= Activity =
Filter the listing below down to the lines containing the word "spareOn".

= Input data =
* * *

-- ==== Sys2Proof/Machine/Control.lean ====
section
/-! DEFINITION. Curator commands (R434, R470, R472, R473, R483–R488): taking a command and checking it, what each does, the
start of a job, the two cores. -/

namespace Sys2Proof.Machine

/-! ## Codes and opcodes (R485, R486) -/

def ccOk : Nat := 0
def ccUnknown : Nat := 1
def ccPolicy : Nat := 2
def ccState : Nat := 3
def ccArg : Nat := 4
def ccBusy : Nat := 5
def ccNotReady : Nat := 6
def ccFailed : Nat := 7

def opAckAlarm : Nat := 0x01
def opHold : Nat := 0x02
def opStop : Nat := 0x03
def opLoad : Nat := 0x04
def opLoadEnd : Nat := 0x05
def opUnload : Nat := 0x06
def opStart : Nat := 0x07
def opStartAt : Nat := 0x08
def opAbortStart : Nat := 0x09
def opRejoin : Nat := 0x0A
def opXferClaim : Nat := 0x0B
def opXferRelease : Nat := 0x0C
def opAttest : Nat := 0x10
def opCatErase : Nat := 0x11
def opCatWrite : Nat := 0x12
def opSummary : Nat := 0x13
def opPmcSet : Nat := 0x20
def opRingRead : Nat := 0x21
def opMapRead : Nat := 0x22

def opcodes : List Nat :=
  [opAckAlarm, opHold, opStop, opLoad, opLoadEnd, opUnload, opStart, opStartAt, opAbortStart, opRejoin, opXferClaim,
   opXferRelease, opAttest, opCatErase, opCatWrite, opSummary, opPmcSet, opRingRead, opMapRead]

/-! ## The parts of a command -/

def Cmd.op (c : Cmd) : Nat := bits c.word.toNat 0 8
def Cmd.tag (c : Cmd) : Nat := bits c.word.toNat 8 8
def Cmd.arg (c : Cmd) : Nat := bits c.word.toNat 16 48
def Cmd.param (c : Cmd) (k : Nat) : Nat := (c.params.getD k 0).toNat

def Device.cmd (s : Device) (m : Nat) : Cmd := s.ctl.cmds.get {} m
def Device.setCmd (s : Device) (m : Nat) (c : Cmd) : Device := s.modCtl (fun x => { x with cmds := x.cmds.ins m c })

/-- The command of mailbox m is at work and has this opcode: taken, passed by every check, not finished. -/
def Device.at (s : Device) (m op : Nat) : Bool :=
  s.ctl.cmds.any (fun e => e.1 == m) && (s.cmd m).checked && !(s.cmd m).finished && (s.cmd m).op == op

/-- The command ends: its code and result wait for its completion. -/
def Device.finish (s : Device) (m code : Nat) (result : Nat := 0) : Device :=
  s.setCmd m { s.cmd m with code := code, result := result, finished := true }

/-- What the command of mailbox m does, if it is this one and at work. (DESIGN CHOICE, log entry 1) -/
def doCommand (m op : Nat) (f : Device → Device) (s : State) : Host.Outcome State Fault Refusal :=
  onUnits (decide (m < 16)) (fun s => if s.at m op then f s else s) s

/-! ## The checks (R484) -/

/-- Issuers: a host, or a Curator of the job. -/
def Device.byHost (s : Device) (m : Nat) : Bool := s.fget F.mbxStatWseng 0 m == 133
def Device.byCurator (s : Device) (m : Nat) : Bool :=
  s.fget F.mbxStatWseng 0 m == 132 && s.fr.job.isSome && decide (s.fget F.mbxStatWriter 0 m < s.job.devices)

/-- The issuer is one the table allows; MBX15 takes commands from SENG 132 only (R483). -/
def Device.issuerOk (s : Device) (m op : Nat) : Bool :=
  let d := s.byCurator m
  let h := s.byHost m && m != 15
  if op = opStartAt ∨ op = opAbortStart then d else if op = opXferClaim ∨ op = opXferRelease then h || d else h

/-- Job states that allow a command. (DEDUCED, log entry 36) -/
def stateOk (op j : Nat) : Bool :=
  if op = opHold ∨ op = opStop then j == jRunning
  else if op = opLoad then j == jNone
  else if op = opLoadEnd then j == jLoading
  else if op = opUnload then j == jLoading || j == jReady || j == jStopped || j == jWithdrawn
  else if opStart ≤ op ∧ op ≤ opRejoin then j == jReady
  else true

/-- The counter set that PMC_SET names: its select register and its control register. -/
def pmcPlace (kind index n : Nat) : Option ((RegKind × Nat × Nat) × (RegKind × Nat × Nat)) :=
  if kind = 0 then (if index < 4352 then some ((.tilePmsel, index, n), (.tilePmctl, index, 0)) else none)
  else if kind = 1 then
    (if index < 40 then
      some ((.plnPmsel, siteQuad index, 8 * siteLocal index + n), (.plnPmctl, siteQuad index, siteLocal index)) else none)
  else if kind = 2 then (if index < 20 then some ((.memPmsel, index, n), (.memPmctl, index, 0)) else none)
  else if kind = 3 then (if index < 4 then some ((.prtPmsel, index, n), (.prtPmctl, index, 0)) else none)
  else none

def Cmd.pmcPlace (c : Cmd) : Option ((RegKind × Nat × Nat) × (RegKind × Nat × Nat)) :=
  Sys2Proof.Machine.pmcPlace (bits (c.param 0) 0 4) (bits (c.param 0) 4 16) (bits (c.param 0) 20 3)

/-- The control value: HANDLER belongs to tiles only. -/
def Cmd.pmctl (c : Cmd) : Nat := if bits (c.param 0) 0 4 = 0 then c.param 2 else c.param 2 % 2

/-- ARG and parameters lie in range. (DEDUCED, log entries 36 and 41) -/
def Device.argsOk (s : Device) (c : Cmd) : Bool :=
  if c.op = opAckAlarm then
    c.arg == 0 || s.led.alarms.any (fun a => a.seq == c.arg) || s.led.flashLog.any (fun a => a.seq == c.arg)
  else if c.op = opLoad then decide (16640 ≤ c.arg) && c.arg % 64 == 0
  else if c.op = opCatWrite then c.arg % 32768 == 0 && decide (c.arg < imageArea)
  else if c.op = opSummary then c.arg % 32768 == 0 && decide (c.arg < 0x400000)
  else if c.op = opPmcSet then
    match c.pmcPlace with
    | some (sel, ctl) => s.legal sel.1 sel.2.1 sel.2.2 (c.param 1) && s.legal ctl.1 ctl.2.1 ctl.2.2 c.pmctl
    | none => false
  else if c.op = opRingRead then
    decide (bits c.arg 0 6 < 40 ∧ bits c.arg 6 8 < 224) && srcSite (bits c.arg 6 8) != bits c.arg 0 6
  else if c.op = opMapRead then decide (bits c.arg 2 6 < 56 ∧ bits c.arg 8 6 < 60)
  else true

/-- The first failing check, as its code. (DEDUCED, log entry 41) -/
def Device.checkCmd (s : Device) (m : Nat) (c : Cmd) : Nat :=
  if !opcodes.contains c.op then ccUnknown
  else if !s.issuerOk m c.op then ccPolicy
  else if !stateOk c.op s.jobState then (if c.op = opLoad then ccBusy else ccState)
  else if !s.argsOk c then ccArg
  else ccOk

/-- COMMAND_TAKE: word and parameters are read in one cycle, FULL stays. -/
def Device.takeCmd (s : Device) (m : Nat) : Device :=
  if !s.mbxFull m || s.fget F.curCmdState 0 m == 1 then s
  else
    let c : Cmd := { word := (s.mbox m).word, params := (List.range 8).map (fun k => BitVec.ofNat 64 (s.rd .curParam 0 (8 * m + k))) }
    let s1 := ((s.fset F.curCmdState 0 m 1).fset F.curCmdOp 0 m c.op).fset F.curCmdTag 0 m c.tag
    let code := s.checkCmd m c
    if code = ccOk then s1.setCmd m { c with checked := true } else s1.setCmd m { c with code := code, finished := true }
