/-! ## Lanes and bypass elements -/

/-- Lanes (R278–R285, R302, R304, R316): training ends UP with its peer, or DOWN and MISWIRED, and a miswired lane trains again only after
its light was lost; the third failed attempt fails the lane, as does the corrected symbol rate; codewords within the limit only count; an interruption, which loses what the lane was sending, the return of
light, a lasting interruption and a wake move the lane's state and no other lane's; a bypass element opens, when its turn has come,
with a notice to both neighbours, and closes again with its lanes FAILED. -/
def Obligations.Lanes : Prop :=
  ∀ (s : State) (z peer role group pos side index rt k n : Nat) (b : Bool), z < 64 → k < 8 → peer < 1024 →
    let p := z / 16
    let j := z % 16
    let others (t : Device) : Prop := ∀ y, y < 64 → y ≠ z → t.laneState y = s.laneState y
    let missed := s.flag F.prtLaneMiswired p j = true ∧ z ∉ s.fab.lightLost
    ((s.laneState z = lDown ∨ s.laneState z = lTraining) → missed → Does (.laneTraining z peer role group side index rt pos) s (fun t =>
      t = s.toDevice)) ∧
    ((s.laneState z = lDown ∨ s.laneState z = lTraining) → s.laneRole z ≠ 3 → ¬ missed →
      (s.peerOk z role group side index = true → Does (.laneTraining z peer role group side index rt pos) s (fun t =>
        t.laneState z = lUp ∧ t.fget F.prtLanePeer p j = (if role = 1 then 0x3FF else peer) ∧ t.flag F.prtLaneMiswired p j = false ∧
        t.fab.roundTrip.get 0 z = rt ∧ t.fget F.prtLaneDelay p j = min 4095 (rt / 2) ∧ z ∈ t.fab.fullLevel ∧
        t.fab.attempts.get 0 z = 0 ∧ t.fab.peerPos.get 0 z = (if role = 0 then pos + 1 else 0) ∧
        ((s.port p).spareOn = some j → t.fget F.prtLaneState p 16 = lUp ∧ t.fget F.prtLaneDelay p 16 = min 4095 (rt / 2)) ∧ others t)) ∧
      (s.peerOk z role group side index = false → Does (.laneTraining z peer role group side index rt pos) s (fun t =>
        t.laneState z = lDown ∧ t.flag F.prtLaneMiswired p j = true ∧ z ∉ t.fab.lightLost ∧ others t)) ∧
      (s.fab.attempts.get 0 z < 2 → Does (.trainingAttemptTimeout z) s (fun t =>
        t.laneState z = lTraining ∧ t.fab.attempts.get 0 z = s.fab.attempts.get 0 z + 1 ∧ others t)) ∧
      (2 ≤ s.fab.attempts.get 0 z → (s.port p).spareUsed = true → Does (.trainingAttemptTimeout z) s (fun t =>
        t.laneState z = lFailed ∧ z ∉ t.fab.fullLevel ∧ others t)) ∧
      (2 ≤ s.fab.attempts.get 0 z → (s.port p).spareUsed = false → s.running = false → Does (.trainingAttemptTimeout z) s (fun t =>
        t.laneState z = lDown ∧ (t.port p).spareUsed = true ∧ (t.port p).spareOn = some j ∧ others t))) ∧
    (n ≤ 16 → Does (.laneErrorRateExceeded z b ⟨n, false⟩) s (fun t =>
      t.laneState z = s.laneState z ∧ t.fget F.prtLaneUncorr p j = min (2 ^ F.prtLaneUncorr.w - 1) (s.fget F.prtLaneUncorr p j + n) ∧ others t)) ∧
    ((s.laneState z = lUp ∨ s.laneState z = lDimmed ∨ s.laneState z = lInterrupted) → Does (.laneErrorRateExceeded z true ⟨n, true⟩) s (fun t =>
      t.laneState z = lFailed ∧ t.fget F.prtLaneUncorr p j = min (2 ^ F.prtLaneUncorr.w - 1) (s.fget F.prtLaneUncorr p j + n) ∧ z ∉ t.fab.fullLevel ∧ (t.port p).spareUsed = (s.port p).spareUsed ∧ others t)) ∧
    ((s.laneState z = lUp ∨ s.laneState z = lDimmed) → Does (.laneInterrupted z) s (fun t =>
      t.laneState z = lInterrupted ∧ t.fab.txq = s.fab.txq ∧ t.fab.sending.get 0 z = 0 ∧
      t.fab.laneQ.get 0 z = s.fab.laneQ.get 0 z - s.fab.sending.get 0 z ∧ others t)) ∧
    (s.laneState z = lDown → s.flag F.prtLaneMiswired p j = true → Does (.laneInterrupted z) s (fun t => z ∈ t.fab.lightLost)) ∧
    (s.laneState z = lInterrupted →
      Does (.laneLightReturn z) s (fun t => t.laneState z = lUp ∧ others t) ∧
      Does (.laneDown z) s (fun t => t.laneState z = lDown ∧ z ∉ t.fab.fullLevel ∧ others t)) ∧
    (s.laneState z = lDimmed → s.fab.laneQ.get 0 z ≠ 0 → Does (.laneWake z) s (fun t =>
      t.laneState z = lUp ∧ t.fab = s.fab ∧ others t)) ∧
    (s.laneState z = lUp → Does (.linkDelayMeasurement z rt) s (fun t =>
      t.fab.roundTrip.get 0 z = rt ∧ t.fget F.prtLaneDelay p j = min 4095 (rt / 2) ∧ t.laneState z = lUp ∧ others t)) ∧
    (s.mayOpen k = false → Does (.bypassElementOpen k) s (fun t => t = s.toDevice)) ∧
    (s.mayOpen k = true → s.fab.txq.get [] (westLane k) = [] → s.fab.txq.get [] (eastLane k) = [] →
      Does (.bypassElementOpen k) s (fun t =>
        t.fab.bypassOpen = s.fab.bypassOpen ++ [k] ∧ t.out = s.out ++ [.quiesce k] ∧
        t.laneState (westLane k) = lDown ∧ t.laneState (eastLane k) = lDown)) ∧
    (k ∈ s.fab.bypassOpen → s.laneState (westLane k) ≠ lUp → Does (.bypassLaneTimeout k) s (fun t =>
      k ∉ t.fab.bypassOpen ∧ t.laneState (westLane k) = lFailed ∧ t.laneState (eastLane k) = lFailed)) ∧
    Does (.laneQuiesceNotice k b) s (fun t => (k, b) ∈ t.fab.quiesced ∧ { t with fab := s.fab } = s.toDevice)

* * *

= Output of the task =
        ((s.port p).spareOn = some j → t.fget F.prtLaneState p 16 = lUp ∧ t.fget F.prtLaneDelay p 16 = min 4095 (rt / 2)) ∧ others t)) ∧
        t.laneState z = lDown ∧ (t.port p).spareUsed = true ∧ (t.port p).spareOn = some j ∧ others t))) ∧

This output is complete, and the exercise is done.